● **HOW TO COMPLETE THIS TASK**:
Search term "otherLane": please copy every line of the records below that contains it.

* * * * *

-- ==== Sys2Proof/Laws/State.lean ====
section
/-! SUPPORT. One lemma per field and update of the states: what an update sets and what it leaves. -/

namespace Sys2Proof.Machine

/-! ### Lanes of the module -/

@[simp] theorem State.lane_setLane (s : State) (l : LaneId) (x : Lane) : (s.setLane l x).lane l = x := by cases l <;> rfl
@[simp] theorem State.lane_setLane_other (s : State) (l : LaneId) (x : Lane) :
    (s.setLane l x).lane (otherLane l) = s.lane (otherLane l) := by cases l <;> rfl
@[simp] theorem State.lane_upd (s : State) (l : LaneId) (f : Lane → Lane) : (s.upd l f).lane l = f (s.lane l) := by
  cases l <;> rfl
@[simp] theorem State.lane_upd_other (s : State) (l : LaneId) (f : Lane → Lane) :
    (s.upd l f).lane (otherLane l) = s.lane (otherLane l) := by cases l <;> rfl
@[simp] theorem State.upd_upd (s : State) (l : LaneId) (f g : Lane → Lane) : (s.upd l f).upd l g = s.upd l (fun L => g (f L)) :=
  by
  cases l <;> rfl
@[simp] theorem State.fitted_upd (s : State) (l m : LaneId) (f : Lane → Lane) : (s.upd l f).fitted m = s.fitted m := by
  cases l <;> rfl
@[simp] theorem otherLane_otherLane (l : LaneId) : otherLane (otherLane l) = l := by cases l <;> rfl

@[simp] theorem State.upd_now (s : State) (l : LaneId) (f : Lane → Lane) : (s.upd l f).now = s.now := by cases l <;> rfl
@[simp] theorem State.setLane_now (s : State) (l : LaneId) (x : Lane) : (s.setLane l x).now = s.now := by cases l <;> rfl
@[simp] theorem State.upd_variantS (s : State) (l : LaneId) (f : Lane → Lane) : (s.upd l f).variantS = s.variantS :=
  by cases l <;> rfl
@[simp] theorem State.setLane_variantS (s : State) (l : LaneId) (x : Lane) : (s.setLane l x).variantS = s.variantS :=
  by cases l <;> rfl
@[simp] theorem State.upd_chans (s : State) (l : LaneId) (f : Lane → Lane) : (s.upd l f).chans = s.chans :=
  by cases l <;> rfl
@[simp] theorem State.setLane_chans (s : State) (l : LaneId) (x : Lane) : (s.setLane l x).chans = s.chans :=
  by cases l <;> rfl
@[simp] theorem State.upd_quads (s : State) (l : LaneId) (f : Lane → Lane) : (s.upd l f).quads = s.quads :=
  by cases l <;> rfl
@[simp] theorem State.setLane_quads (s : State) (l : LaneId) (x : Lane) : (s.setLane l x).quads = s.quads :=
  by cases l <;> rfl
@[simp] theorem State.upd_gates (s : State) (l : LaneId) (f : Lane → Lane) : (s.upd l f).gates = s.gates :=
  by cases l <;> rfl
@[simp] theorem State.setLane_gates (s : State) (l : LaneId) (x : Lane) : (s.setLane l x).gates = s.gates :=
  by cases l <;> rfl
@[simp] theorem State.upd_rails (s : State) (l : LaneId) (f : Lane → Lane) : (s.upd l f).rails = s.rails :=
  by cases l <;> rfl
@[simp] theorem State.setLane_rails (s : State) (l : LaneId) (x : Lane) : (s.setLane l x).rails = s.rails :=
  by cases l <;> rfl
@[simp] theorem State.upd_dies (s : State) (l : LaneId) (f : Lane → Lane) : (s.upd l f).dies = s.dies := by cases l <;> rfl
@[simp] theorem State.setLane_dies (s : State) (l : LaneId) (x : Lane) : (s.setLane l x).dies = s.dies := by cases l <;> rfl
@[simp] theorem State.upd_sups (s : State) (l : LaneId) (f : Lane → Lane) : (s.upd l f).sups = s.sups := by cases l <;> rfl
@[simp] theorem State.setLane_sups (s : State) (l : LaneId) (x : Lane) : (s.setLane l x).sups = s.sups := by cases l <;> rfl
@[simp] theorem State.upd_vsupLow (s : State) (l : LaneId) (f : Lane → Lane) : (s.upd l f).vsupLow = s.vsupLow :=
  by cases l <;> rfl
@[simp] theorem State.setLane_vsupLow (s : State) (l : LaneId) (x : Lane) : (s.setLane l x).vsupLow = s.vsupLow :=
  by cases l <;> rfl
@[simp] theorem State.upd_ports (s : State) (l : LaneId) (f : Lane → Lane) : (s.upd l f).ports = s.ports :=
  by cases l <;> rfl
@[simp] theorem State.setLane_ports (s : State) (l : LaneId) (x : Lane) : (s.setLane l x).ports = s.ports :=
  by cases l <;> rfl
@[simp] theorem State.upd_jct (s : State) (l : LaneId) (f : Lane → Lane) : (s.upd l f).jct = s.jct := by cases l <;> rfl
@[simp] theorem State.setLane_jct (s : State) (l : LaneId) (x : Lane) : (s.setLane l x).jct = s.jct := by cases l <;> rfl
@[simp] theorem State.upd_pref (s : State) (l : LaneId) (f : Lane → Lane) : (s.upd l f).pref = s.pref := by cases l <;> rfl
@[simp] theorem State.setLane_pref (s : State) (l : LaneId) (x : Lane) : (s.setLane l x).pref = s.pref := by cases l <;> rfl
@[simp] theorem State.upd_link (s : State) (l : LaneId) (f : Lane → Lane) : (s.upd l f).link = s.link := by cases l <;> rfl
@[simp] theorem State.setLane_link (s : State) (l : LaneId) (x : Lane) : (s.setLane l x).link = s.link := by cases l <;> rfl
@[simp] theorem State.upd_mirror (s : State) (l : LaneId) (f : Lane → Lane) : (s.upd l f).mirror = s.mirror :=
  by cases l <;> rfl
@[simp] theorem State.setLane_mirror (s : State) (l : LaneId) (x : Lane) : (s.setLane l x).mirror = s.mirror :=
  by cases l <;> rfl
@[simp] theorem State.upd_freeCount (s : State) (l : LaneId) (f : Lane → Lane) : (s.upd l f).freeCount = s.freeCount :=
  by cases l <;> rfl
@[simp] theorem State.setLane_freeCount (s : State) (l : LaneId) (x : Lane) : (s.setLane l x).freeCount = s.freeCount :=
  by cases l <;> rfl
@[simp] theorem State.upd_pending (s : State) (l : LaneId) (f : Lane → Lane) : (s.upd l f).pending = s.pending :=
  by cases l <;> rfl
@[simp] theorem State.setLane_pending (s : State) (l : LaneId) (x : Lane) : (s.setLane l x).pending = s.pending :=
  by cases l <;> rfl

/-! ### State.chanUpd -/

@[simp] theorem State.chanUpd_now (s : State) (n : Nat) (f : Chan → Chan) : (s.chanUpd n f).now = s.now := rfl
@[simp] theorem State.chanUpd_variantS (s : State) (n : Nat) (f : Chan → Chan) : (s.chanUpd n f).variantS = s.variantS := rfl
@[simp] theorem State.chanUpd_laneA (s : State) (n : Nat) (f : Chan → Chan) : (s.chanUpd n f).laneA = s.laneA := rfl
@[simp] theorem State.chanUpd_laneB (s : State) (n : Nat) (f : Chan → Chan) : (s.chanUpd n f).laneB = s.laneB := rfl
@[simp] theorem State.chanUpd_chans (s : State) (n : Nat) (f : Chan → Chan) : (s.chanUpd n f).chans = vmod s.chans n f := rfl
@[simp] theorem State.chanUpd_quads (s : State) (n : Nat) (f : Chan → Chan) : (s.chanUpd n f).quads = s.quads := rfl
@[simp] theorem State.chanUpd_gates (s : State) (n : Nat) (f : Chan → Chan) : (s.chanUpd n f).gates = s.gates := rfl
@[simp] theorem State.chanUpd_rails (s : State) (n : Nat) (f : Chan → Chan) : (s.chanUpd n f).rails = s.rails := rfl
@[simp] theorem State.chanUpd_dies (s : State) (n : Nat) (f : Chan → Chan) : (s.chanUpd n f).dies = s.dies := rfl
@[simp] theorem State.chanUpd_sups (s : State) (n : Nat) (f : Chan → Chan) : (s.chanUpd n f).sups = s.sups := rfl
@[simp] theorem State.chanUpd_vsupLow (s : State) (n : Nat) (f : Chan → Chan) : (s.chanUpd n f).vsupLow = s.vsupLow := rfl
@[simp] theorem State.chanUpd_ports (s : State) (n : Nat) (f : Chan → Chan) : (s.chanUpd n f).ports = s.ports := rfl
@[simp] theorem State.chanUpd_jct (s : State) (n : Nat) (f : Chan → Chan) : (s.chanUpd n f).jct = s.jct := rfl
@[simp] theorem State.chanUpd_pref (s : State) (n : Nat) (f : Chan → Chan) : (s.chanUpd n f).pref = s.pref := rfl
@[simp] theorem State.chanUpd_link (s : State) (n : Nat) (f : Chan → Chan) : (s.chanUpd n f).link = s.link := rfl
@[simp] theorem State.chanUpd_mirror (s : State) (n : Nat) (f : Chan → Chan) : (s.chanUpd n f).mirror = s.mirror := rfl
@[simp] theorem State.chanUpd_freeCount (s : State) (n : Nat) (f : Chan → Chan) : (s.chanUpd n f).freeCount = s.freeCount :=
  rfl
@[simp] theorem State.chanUpd_pending (s : State) (n : Nat) (f : Chan → Chan) : (s.chanUpd n f).pending = s.pending := rfl
@[simp] theorem State.chanUpd_lane (s : State) (n : Nat) (f : Chan → Chan) (l : LaneId) : (s.chanUpd n f).lane l = s.lane l :=
  by
  cases l <;> rfl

* * * * *

● **RESULT OF THE EXERCISE**:
    (s.setLane l x).lane (otherLane l) = s.lane (otherLane l) := by cases l <;> rfl
    (s.upd l f).lane (otherLane l) = s.lane (otherLane l) := by cases l <;> rfl
@[simp] theorem otherLane_otherLane (l : LaneId) : otherLane (otherLane l) = l := by cases l <;> rfl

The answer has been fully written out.